WHAT YOU ARE ASKED TO DO ->
Of the lines listed below, return exactly those that run from the line containing "(R322). A Catenary" through the line containing "def State.stallMe (s", both included.
---------- RECORD SET
/-- The 64 B record of R319. -/
def State.record (s : State) (c x pc cls : Nat) (f : Flt) : List Word :=
  [at_ pc 48 ||| at_ s.package.toNat 32 ||| at_ (s.rel c % 4096) 20 ||| at_ x 16 ||| at_ cls 8 ||| at_ f.code.code 0,
   f.addr, f.obj, f.a, f.b, f.d0, f.d1, f.d2]

/-! ## Host completions -/

def Queue.cap (q : Queue) : Nat := bits q.sizes 16 16
/-- Write held entries while the ring has room (R342). -/
def Queue.flush : Nat → Queue → Queue
  | 0, q => q
  | n + 1, q =>
    match q.held with
    | [] => q
    | e :: r =>
      if q.ring.length < q.cap then
        Queue.flush n { q with ring := q.ring ++ [e], held := r, tail := (q.tail + 1) % q.cap }
      else q
/-- A completion entry is written, or held while the ring is full; none is dropped (R342). -/
def State.post (s : State) (q : Nat) (es : List (List Word)) : State :=
  s.updQueue q fun k => Queue.flush (k.held.length + es.length) { k with held := k.held ++ es }
/-- The head of a completion entry (R342). -/
def entry (type part id status : Nat) (rest : List Word) : List Word :=
  ([at_ type 0 ||| at_ part 16 ||| at_ id 32, nat64 status] ++ rest ++ List.replicate 8 0).take 8
/-- The launch's host queue, or the lowest enabled queue of the partition (R178). -/
def State.hostQueue (s : State) (p : Nat) : Nat :=
  match (s.domain (s.baseOf p)).launch with
  | some l => l.hostq.getD l.q
  | none =>
    match s.queues.find? (fun q => q.1 / 1024 == p && q.2.enabled) with
    | some q => q.1
    | none => p * 1024
/-- A fault record for the host: two entries (R342). -/
def State.toHost (s : State) (p : Nat) (rec : List Word) : State :=
  s.post (s.hostQueue p) [entry 3 p 0 0 [], rec]

/-! ## Channels and their rings -/

def Core.chan (k : Core) (h : Nat) : Channel := AMap.get {} k.channels h
def Core.setChan (k : Core) (h : Nat) (v : Channel) : Core := { k with channels := AMap.set k.channels h v }
def Core.updChan (k : Core) (h : Nat) (f : Channel → Channel) : Core := k.setChan h (f (k.chan h))
def Channel.occ (h : Channel) : Nat := h.slots.length
def Channel.used (h : Channel) : Nat := h.occ + h.reserved
/-- Room for an arrival or a push: a slot freed in this very cycle takes none (R177, R211). -/
def Channel.room (h : Channel) : Bool := decide (h.used + h.freed.length < h.depth)
def Channel.polled (h : Channel) : Bool := h.handler == 0xFFFFFFFF
def Channel.free (h : Channel) : Option Nat :=
  let l := (wrapFrom h.wr h.depth).filter fun i => (AMap.find h.slots i).isNone
  (firstOf (fun i => !h.freed.contains i) l).or l.head?
def Channel.slotAddr (h : Channel) (i : Nat) : Nat := h.ring + 64 * i

/-- An arrival enters the next free slot in ring order (R181): its words are written, as far as the slot of 64 bytes reaches
(log 21), and the slot's other bytes are left undefined (R171). `f` numbers the free values. -/
def Core.land (k : Core) (h : Nat) (slot : Slot) (ws : List Word) (f : Nat) : Core :=
  let ch := k.chan h
  match ch.free with
  | none => k
  | some i =>
    let a := ch.slotAddr i
    let n := 8 * ws.length
    ((k.put a ((bytesOf ws).take 64)).blur (a + n) f (64 - n)).setChan h
      { ch with slots := AMap.set ch.slots i slot, wr := (i + 1) % ch.depth }
def State.land (s : State) (c h : Nat) (slot : Slot) (ws : List Word) : State :=
  let ch := (s.core c).chan h
  let at_ := ch.slotAddr (ch.free.getD 0)
  { (s.updCore c (fun k => k.land h { slot with landed := s.now } ws s.free)).clearBad c at_ (Nat.min 64 (8 * ws.length)) with
    free := s.free + 64 }

/-- A record for core `c` is placed in the channel it names, in ch63, or goes to the host queue (R178). `reserved`
gives up the reservation whose slot it takes. -/
def State.place (s : State) (c : Nat) (chan : Option Nat) (reserved : Bool) (rec : List Word) : State × Bool :=
  let s := s.count (c / 64) 15 1
  let s := match chan with
    | some h => if reserved then s.updCore c (fun k => k.updChan h fun ch => { ch with reserved := ch.reserved - 1 }) else s
    | none => s
  let k := s.core c
  let slot : Slot := { kind := .fault }
  if k.frozen || (s.part (c / 64)).down then (s.toHost (c / 64) rec, true)
  else
    let fits := fun h => (k.chan h).bound && (k.chan h).room
    match chan with
    | some h =>
      if fits h then (s.land c h slot rec, false)
      else if fits 63 then (s.land c 63 slot rec, false) else (s.toHost (c / 64) rec, true)
    | none => if fits 63 then (s.land c 63 slot rec, false) else (s.toHost (c / 64) rec, true)

/-! ## Taking a fault -/

def Ctx.stop (k : Ctx) (st : CtxSt) : Ctx :=
  { k with st := st, wait := none, stall := none, deferred := none, srep := none, resv := none, xhave := [] }
/-- Every context of the core becomes HALTED (R322, R324). -/
def Core.haltAll (k : Core) : Core :=
  (List.range 11).foldl (fun k x => k.setCtx x { (k.ctx x).stop .halted with ending := false }) k
/-- The slot that a context's unissued bundle has reserved is given up: it issues no more (R177). -/
def State.dropResv (s : State) (c x : Nat) : State :=
  match (s.ctx c x).resv with
  | some h => (s.updCore c fun k => k.updChan h fun ch => { ch with reserved := ch.reserved - 1 }).updCtx c x fun k => { k with resv := none }
  | none => s
def State.tt (s : State) (p k : Nat) : Turntable := AMap.get {} (s.part p).tts k
def State.updTt (s : State) (p k : Nat) (f : Turntable → Turntable) : State :=
  s.updPart p fun q => { q with tts := AMap.upd {} q.tts k f }
/-- Slots are keyed by the core's place among the eight. -/
def Turntable.slot (t : Turntable) (j : Nat) : TSlot := AMap.get {} t.slots j
def Turntable.updSlot (t : Turntable) (j : Nat) (f : TSlot → TSlot) : Turntable :=
  { t with slots := AMap.upd {} t.slots j f }
def State.slot (s : State) (c : Nat) : TSlot := (s.tt (c / 64) (c % 64 / 8)).slot (c % 8)
def State.updSlot (s : State) (c : Nat) (f : TSlot → TSlot) : State :=
  s.updTt (c / 64) (c % 64 / 8) fun t => t.updSlot (c % 8) f
/-- A core whose C0 has halted waits for no lease any more, and one that its `MREL` has given up ends (R148, R160). -/
def State.dropLease (s : State) (c : Nat) : State :=
  let done_ := fun (q : TSlot) => q.mrel && q.queue.isEmpty && !s.fins.any fun f => f.core == c && f.turn.isSome
  if (s.slot c).waits then s.updSlot c fun q => { q with waits := false, holds := q.holds && !done_ q, mrel := q.mrel && !done_ q }
  else s
/-- What a PRECISE or DEFERRED fault does to its context (R322): a helper's task ends, C0 halts, and a record at the host
halts the core. A helper whose task has ended has none to end. -/
def State.fateOf (s : State) (c x : Nat) (host : Bool) : State :=
  let s := if host then (List.range 11).foldl (fun s y => s.dropResv c y) s else s.dropResv c x
  if host then (s.dropLease c).updCore c Core.haltAll
  else if x = 0 then (s.dropLease c).updCtx c 0 (fun k => k.stop .halted)
  else s.updCtx c x (fun k => if k.st = .free ∨ k.st = .halted then k else { k.stop .parked with ending := true })

/-- The one entry of a precise or deferred fault: the record of R319 is delivered (R178) and the context meets its fate
(R322). A Catenary arrival that it has made stays in its use, which the spec leaves open (log 88). -/
def State.takeFault (s : State) (c x pc cls : Nat) (f : Flt) : State :=
  let (t, host) := s.place c none false (s.record c x pc cls f)
  t.fateOf c x host
/-- The issuing bundle faults, precisely (R54). -/
def State.raise (s : State) (f : Flt) : State :=
  (s.takeFault s.cur.core s.cur.ctx s.cur.pc clsPrecise f).fare (.fault f)
/-- The store that is to make room in the lanes of a context: the one it waits for already, or the oldest that they hold (R283). -/
def Core.oldestOf (k : Core) (x : Nat) : Option Nat :=
  match k.lanes.find? fun l => (k.ctx x).oldest == some l.id with
  | some l => some l.id
  | none => (k.lanes.find? fun l => l.ctx == x && !l.recl).map (·.id)
/-- The issuing bundle stays unissued: STALLED with a reason (R16). -/
def State.stallMe (s : State) (r : Stall) : State :=
  (s.updMe fun k => { k with st := .stalled, stall := some r
                             oldest := if r = .lanes then s.myCore.oldestOf s.cur.ctx else k.oldest }).fare (.stall r)
/-- The issuing bundle parks until no more than `upTo` results are outstanding (R36, R37, R38). -/
def State.parkMe (s : State) (upTo : Nat := 0) : State := (s.updMe fun k => { k with st := .parked, upTo := upTo }).fare .park
/-- The issuing context begins a bounded wait (R42, R43). -/
def State.waitMe (s : State) (w : Wait) : State := (s.updMe fun k => { k with st := .waiting, wait := some w }).fare (.wait w)

/-! ## The network -/

/-- A message header (R174). -/
def header (dest dchan rcore rchan kind words tag : Nat) : Word :=
  at_ dest 52 ||| at_ dchan 46 ||| at_ rcore 34 ||| at_ rchan 28 ||| at_ kind 20 ||| at_ words 16 ||| at_ tag 0
def hDest (h : Word) : Nat := bits h 52 12
def hDchan (h : Word) : Nat := bits h 46 6
def hRcore (h : Word) : Nat := bits h 34 12
def hRchan (h : Word) : Nat := bits h 28 6
def hKind (h : Word) : Nat := bits h 20 8
def hWords (h : Word) : Nat := bits h 16 4
def hTag (h : Word) : Nat := bits h 0 16

/-- A load or atomic of the context that has not been performed (R270, R287). -/
def Outst.open_ (o : Outst) : Bool :=
  o.vals.isNone && o.flt.isNone && (match o.kind with | .load | .ldv _ _ | .atomLocal | .atomRemote => true | _ => false)
/-- The accesses of a context that a fence at a scope waits for: its unperformed loads, and its stores that are not yet at
their slice where the scope is partition or wider (R269, R270, R272). -/
def State.ownOpen (s : State) (c x : Nat) (sc : Scope) : List Nat :=
  if s.det c then [] else
  (((s.ctx c x).outs.filter Outst.open_).map (·.id)) ++
    (if scopeWide sc then (((s.core c).lanes.filter (fun l => l.ctx == x && !l.recl)).map (·.id)) else [])
/-- Whether any of the accesses still stands, or a request among them that a port has still to accept (R269). -/
def State.pendingIds (s : State) (c : Nat) (ids : List Nat) : Bool :=
  ids.any fun i => (s.core c).lanes.any (fun l => l.id == i) ||
    (s.core c).ctxs.any (fun k => k.2.outs.any (fun o => o.id == i && o.open_)) || s.net.any fun p => p.id == i
/-- Every access of the core that its hardware's release covers (R153, R217). In deterministic mode a release completes at issue
(R279); a core's own atomics at its pool are performed within the quantum (R242). -/
def State.coveredCore (s : State) (c : Nat) (sc : Scope) : List Nat :=
  let open_ := fun (o : Outst) => o.open_ && (!s.det c || (o.kind == .atomLocal && (s.core c).hheld.isNone))
  ((s.core c).ctxs.flatMap fun k => (k.2.outs.filter open_).map (·.id)) ++
    (if scopeWide sc && !s.det c then ((s.core c).lanes.filter fun l => !l.recl).map (·.id) else [])
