-- ==== Sys2Proof/Machine/Vector.lean ====
section
/-! DEFINITION. The vector instructions (R97 to R109): every A-class word but the draws' streams, and the transfers between
scalar and vector registers. -/

namespace Sys2Proof.Machine
open Sys2Proof

def tyBits (t : VType) : Nat := if t.wide then 64 else 32
def tySigned : VType → Bool
  | .i32 | .i64 => true
  | _ => false
def tyFmt : VType → Option Fmt
  | .f32 => some fmt32
  | .f64 => some fmt64
  | _ => none
/-- A lane value read as an integer of its type (R97). -/
def laneInt (t : VType) (x : Word) : Int := if tySigned t then sintN (tyBits t) x.toNat else (x.toNat : Int)
/-- An integer kept to the width of a type. -/
def laneOf (t : VType) (i : Int) : Word := BitVec.ofInt 64 (i % 2 ^ tyBits t)
def natRes (r : Nat × Bits6) : Word × Bits6 := (nat64 r.1, r.2)
def State.rm (s : State) : Rm := rmOf s.src.frm

/-- A two-source operation: its IEEE form and its integer form (R101). -/
def arith (t : VType) (fo : Fmt → Nat → Nat → Nat × Bits6) (io : Int → Int → Int) (x y : Word) : Word × Bits6 :=
  match tyFmt t with
  | some f => natRes (fo f x.toNat y.toNat)
  | none => (laneOf t (io (laneInt t x) (laneInt t y)), fNone)
def State.vbin (s : State) (t : VType) (d a b : BitVec 5) (fo : Fmt → Nat → Nat → Nat × Bits6) (io : Int → Int → Int) : State :=
  s.vop t.wide t.wide d [a, b] false fun _ x y _ => arith t fo io x y
/-- A fused operation (R101). -/
def State.vfused (s : State) (t : VType) (d a b : BitVec 5) (np nd : Bool) : State :=
  s.vop t.wide t.wide d [a, b] true fun _ x y z =>
    match tyFmt t with
    | some f => natRes (f.fmaB s.rm np nd x.toNat y.toNat z.toNat)
    | none => (z, fNone)
/-- A logic operation or a shift (R101). -/
def State.vlogic (s : State) (t : VType) (d a b : BitVec 5) (f : Word → Word → Word) : State :=
  s.vop t.wide t.wide d [a, b] false fun _ x y _ => (laneOf t (f x y).toNat, fNone)
def State.vone (s : State) (t : VType) (d a : BitVec 5) (f : Word → Word × Bits6) : State :=
  s.vop t.wide t.wide d [a] false fun _ x _ _ => f x
/-- A one-source FP32 operation (R78). -/
def State.vfun (s : State) (d a : BitVec 5) (f : Nat → Nat × Bits6) : State :=
  s.vop false false d [a] false fun _ x _ _ => natRes (f x.toNat)

def minMax (t : VType) (isMax : Bool) (x y : Word) : Word × Bits6 :=
  match tyFmt t with
  | some f => (nat64 (f.minmaxB isMax x.toNat y.toNat), fNone)
  | none =>
    let less := decide (laneInt t x ≤ laneInt t y)
    (if less != isMax then x else y, fNone)
/-- VDIV (R104). -/
def divLane (t : VType) (rm : Rm) (x y : Word) : Word × Bits6 :=
  match tyFmt t with
  | some f => natRes (f.divB rm x.toNat y.toNat)
  | none => if laneInt t y = 0 then (laneOf t (-1), fDZ) else (laneOf t ((laneInt t x).tdiv (laneInt t y)), fNone)
/-- VABS and VNEG of an F type: a NaN gives the canonical NaN (R101). -/
def absLane (t : VType) (x : Word) : Word × Bits6 :=
  match tyFmt t with
  | some f => (if (f.read x.toNat).isNaN then nat64 f.nan else nat64 (x.toNat % f.signBit), fNone)
  | none => (laneOf t (laneInt t x).natAbs, fNone)
def negLane (t : VType) (x : Word) : Word × Bits6 :=
  match tyFmt t with
  | some f => (if (f.read x.toNat).isNaN then nat64 f.nan else nat64 (f.negB x.toNat), fNone)
  | none => (laneOf t (-laneInt t x), fNone)
def cmpLane (c : VCond) (t : VType) (x y : Word) : Bool :=
  match tyFmt t with
  | some f => f.cmpB c x.toNat y.toNat
  | none =>
    let a := laneInt t x
    let b := laneInt t y
    match c with
    | .eq => decide (a = b)
    | .ne => decide (a ≠ b)
    | .lt => decide (a < b)
    | .le => decide (a ≤ b)
/-- The lanes for which a test holds, as a mask. -/
def maskOf (l : List Bool) : Word := nat64 (l.foldr (fun b n => b.toNat + 2 * n) 0)

/-- VADD (R101). -/
def execVadd (t : VType) (d a b : BitVec 5) (s : State) : Out := .next (s.vbin t d a b (fun f x y => f.addB s.rm x y) fun x y => x + y)
/-- VSUB (R101). -/
def execVsub (t : VType) (d a b : BitVec 5) (s : State) : Out := .next (s.vbin t d a b (fun f x y => f.subB s.rm x y) fun x y => x - y)
/-- VMUL (R101). -/
def execVmul (t : VType) (d a b : BitVec 5) (s : State) : Out := .next (s.vbin t d a b (fun f x y => f.mulB s.rm x y) fun x y => x * y)
/-- VFMA (R101). -/
def execVfma (t : VType) (d a b : BitVec 5) (s : State) : Out := .next (s.vfused t d a b false false)
/-- VFMS (R101). -/
def execVfms (t : VType) (d a b : BitVec 5) (s : State) : Out := .next (s.vfused t d a b false true)
/-- VNFMA (R101). -/
def execVnfma (t : VType) (d a b : BitVec 5) (s : State) : Out := .next (s.vfused t d a b true false)
/-- VMIN (R102). -/
def execVmin (t : VType) (d a b : BitVec 5) (s : State) : Out := .next (s.vop t.wide t.wide d [a, b] false fun _ x y _ => minMax t false x y)
/-- VMAX (R102). -/
def execVmax (t : VType) (d a b : BitVec 5) (s : State) : Out := .next (s.vop t.wide t.wide d [a, b] false fun _ x y _ => minMax t true x y)
/-- VABS (R101). -/
def execVabs (t : VType) (d a : BitVec 5) (s : State) : Out := .next (s.vone t d a (absLane t))
/-- VNEG (R101). -/
def execVneg (t : VType) (d a : BitVec 5) (s : State) : Out := .next (s.vone t d a (negLane t))
/-- VCMP (R103): bits outside M become 0. -/
def execVcmp (c : VCond) (t : VType) (p : BitVec 3) (a b : BitVec 5) (s : State) : Out :=
  .next (s.aWord (vregs t.wide a ++ vregs t.wide b) [] fun i =>
    let A := joinLanes t.wide ((vregs t.wide a).map i.reg)
    let B := joinLanes t.wide ((vregs t.wide b).map i.reg)
    let m := maskOf ((A.zip B).map fun (x, y) => cmpLane c t x y) &&& i.mask
    { regs := [], flags := fNone, also := fun s => s.updMe fun k => { k with p := AMap.set k.p p.toNat m } })
/-- VSEL (R101): pb is no part of M. -/
def execVsel (t : VType) (d a : BitVec 5) (p : BitVec 3) (s : State) : Out :=
  .next (s.vop t.wide t.wide d [a] true fun l x _ z => (if (s.src.pr p.toNat).getLsbD l then x else z, fNone))
/-- The lane conversions of R60, R67 to R69, R79 and R80, with the lane's draw. -/
def convLane (c : Cvt) (rm : Rm) (draw : Nat) (x : Word) : Word × Bits6 :=
  let v := x.toNat
  let f32 := fmt32.read (v % 2 ^ 32)
  let ofI := fun (w : Nat) (r : Int × Bits6) => (laneOf (if w = 64 then .n64 else .n32) r.1, r.2)
  match c with
  | .f32i32 => ofI 32 (f32.toInt rm (-2 ^ 31) (2 ^ 31 - 1))
  | .f32n32 => ofI 32 (f32.toInt rm 0 (2 ^ 32 - 1))
  | .i32f32 => natRes (fmt32.ofInt rm (sintN 32 v))
  | .n32f32 => natRes (fmt32.ofInt rm (v % 2 ^ 32 : Nat))
  | .f32f64 => natRes (fmt32.conv fmt64 rm (v % 2 ^ 32))
  | .f64f32 => natRes (fmt64.conv fmt32 rm v)
  | .f32bf16 => natRes (fmt32.conv fmtB16 rm (v % 2 ^ 32))
  | .bf16f32 => natRes (fmtB16.conv fmt32 rm (v % 2 ^ 16))
  | .f32f16 => natRes (fmt32.conv fmt16 rm (v % 2 ^ 32))
  | .f16f32 => natRes (fmt16.conv fmt32 rm (v % 2 ^ 16))
  | .f64i64 => ofI 64 ((fmt64.read v).toInt rm (-2 ^ 63) (2 ^ 63 - 1))
  | .i64f64 => natRes (fmt64.ofInt rm (sintN 64 v))
  | .f32l6 => natRes (lRound 4 true f32)
  | .l6f32 => natRes (lToF32 4 rm (v % 64))
  | .f32l8 => natRes (lRound 8 true f32)
  | .l8f32 => natRes (lToF32 8 rm (v % 256))
  | .l8l6 => natRes (l8to6 true (v % 256))
  | .l6l8 => natRes (l6to8 (v % 64))
  | .f32bf16sr => natRes (fmtB16.stoch f32 draw)
  | .f32f16sr => natRes (fmt16.stoch f32 draw)
  | .f64f32sr => natRes (fmt32.stoch (fmt64.read v) draw)
  | .i32i8 =>
    let i := sintN 32 v
    if i < -128 then (0x80, fSA) else if 127 < i then (0x7F, fSA) else (nat64 (i % 256).toNat, fNone)
  | .i8i32 => (laneOf .n32 (sintN 8 v), fNone)
def isSr : Cvt → Bool
  | .f32bf16sr | .f32f16sr | .f64f32sr => true
  | _ => false
/-- VCVT (R105): the .sr forms take one draw of each lane in M. -/
def execVcvt (c : Cvt) (d a : BitVec 5) (s : State) : Out :=
  .next (s.aWord (vregs c.wideA a) (vregs c.wideD d) fun i =>
    let A := joinLanes c.wideA ((vregs c.wideA a).map i.reg)
    let D := joinLanes c.wideD ((vregs c.wideD d).map i.reg)
    let (r, g) := mapLanes i.mask (fun l x _ _ => convLane c s.rm (if isSr c then (s.laneDraw l).toNat else 0) x) 0 A A D
    { regs := (vregs c.wideD d).zip (splitLanes c.wideD r), flags := g,
      also := fun t => if isSr c then t.advanceLanes i.mask else t })
/-- VMOV (R101): bits unchanged (R75). -/
def execVmov (t : VType) (d a : BitVec 5) (s : State) : Out := .next (s.vone t d a fun x => (x, fNone))
/-- VIDX (R101). -/
def execVidx (d : BitVec 5) (s : State) : Out := .next (s.vop false false d [] false fun l _ _ _ => (nat64 l, fNone))
/-- VDIV (R104). -/
def execVdiv (t : VType) (d a b : BitVec 5) (s : State) : Out := .next (s.vop t.wide t.wide d [a, b] false fun _ x y _ => divLane t s.rm x y)
/-- VAND (R101). -/
def execVand (t : VType) (d a b : BitVec 5) (s : State) : Out := .next (s.vlogic t d a b fun x y => x &&& y)
/-- VOR (R101). -/
def execVor (t : VType) (d a b : BitVec 5) (s : State) : Out := .next (s.vlogic t d a b fun x y => x ||| y)
/-- VXOR (R101). -/
def execVxor (t : VType) (d a b : BitVec 5) (s : State) : Out := .next (s.vlogic t d a b fun x y => x ^^^ y)
/-- VNOT (R101). -/
def execVnot (t : VType) (d a : BitVec 5) (s : State) : Out := .next (s.vone t d a fun x => (laneOf t (~~~x).toNat, fNone))
/-- VSHL (R101). -/
def execVshl (t : VType) (d a b : BitVec 5) (s : State) : Out := .next (s.vlogic t d a b fun x y => x <<< (y.toNat % tyBits t))
/-- VSHR (R101). -/
def execVshr (t : VType) (d a b : BitVec 5) (s : State) : Out := .next (s.vlogic t d a b fun x y => x >>> (y.toNat % tyBits t))
/-- VSAR (R101), arithmetic for I and N alike. -/
def execVsar (t : VType) (d a b : BitVec 5) (s : State) : Out := .next (s.vop t.wide t.wide d [a, b] false fun _ x y _ =>
    (laneOf t (sintN (tyBits t) x.toNat / 2 ^ (y.toNat % tyBits t)), fNone))
/-- VMULH (R101). -/
def execVmulh (t : VType) (d a b : BitVec 5) (s : State) : Out := .next (s.vop t.wide t.wide d [a, b] false fun _ x y _ =>
    (laneOf t (laneInt t x * laneInt t y / 2 ^ tyBits t), fNone))
/-- VEXP2 (R78). -/
def execVexp2 (d a : BitVec 5) (s : State) : Out := .next (s.vfun d a exp2B)
/-- VLOG2 (R78). -/
def execVlog2 (d a : BitVec 5) (s : State) : Out := .next (s.vfun d a log2B)
/-- VRCP (R78). -/
def execVrcp (d a : BitVec 5) (s : State) : Out := .next (s.vfun d a fmt32.rcpB)
/-- VRSQ (R78). -/
def execVrsq (d a : BitVec 5) (s : State) : Out := .next (s.vfun d a fmt32.rsqB)
/-- VSQRT (R78). -/
def execVsqrt (d a : BitVec 5) (s : State) : Out := .next (s.vfun d a fmt32.sqrtB)
/-- VPERM (R106): every lane of va is a source. -/
def execVperm (d a b : BitVec 5) (s : State) : Out :=
  .next (s.aWord [a.toNat, b.toNat] [d.toNat] fun i =>
    let A := i.reg a.toNat
    let (r, _) := mapLanes i.mask (fun _ x _ _ => ((A.getD (x.toNat % 64) 0).setWidth 64, fNone)) 0
      (joinLanes false [i.reg b.toNat]) (joinLanes false [i.reg b.toNat]) (joinLanes false [i.reg d.toNat])
    { regs := [(d.toNat, (splitLanes false r).headD [])], flags := fNone, also := id })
--------------------
ANSWER BOX ->
(R322). A Catenary arrival that it has made stays in its use, which the spec leaves open (log 88). -/
def State.takeFault (s : State) (c x pc cls : Nat) (f : Flt) : State :=
  let (t, host) := s.place c none false (s.record c x pc cls f)
  t.fateOf c x host
/-- The issuing bundle faults, precisely (R54). -/
def State.raise (s : State) (f : Flt) : State :=
  (s.takeFault s.cur.core s.cur.ctx s.cur.pc clsPrecise f).fare (.fault f)
/-- The store that is to make room in the lanes of a context: the one it waits for already, or the oldest that they hold (R283). -/
def Core.oldestOf (k : Core) (x : Nat) : Option Nat :=
  match k.lanes.find? fun l => (k.ctx x).oldest == some l.id with
  | some l => some l.id
  | none => (k.lanes.find? fun l => l.ctx == x && !l.recl).map (·.id)
/-- The issuing bundle stays unissued: STALLED with a reason (R16). -/
def State.stallMe (s : State) (r : Stall) : State :=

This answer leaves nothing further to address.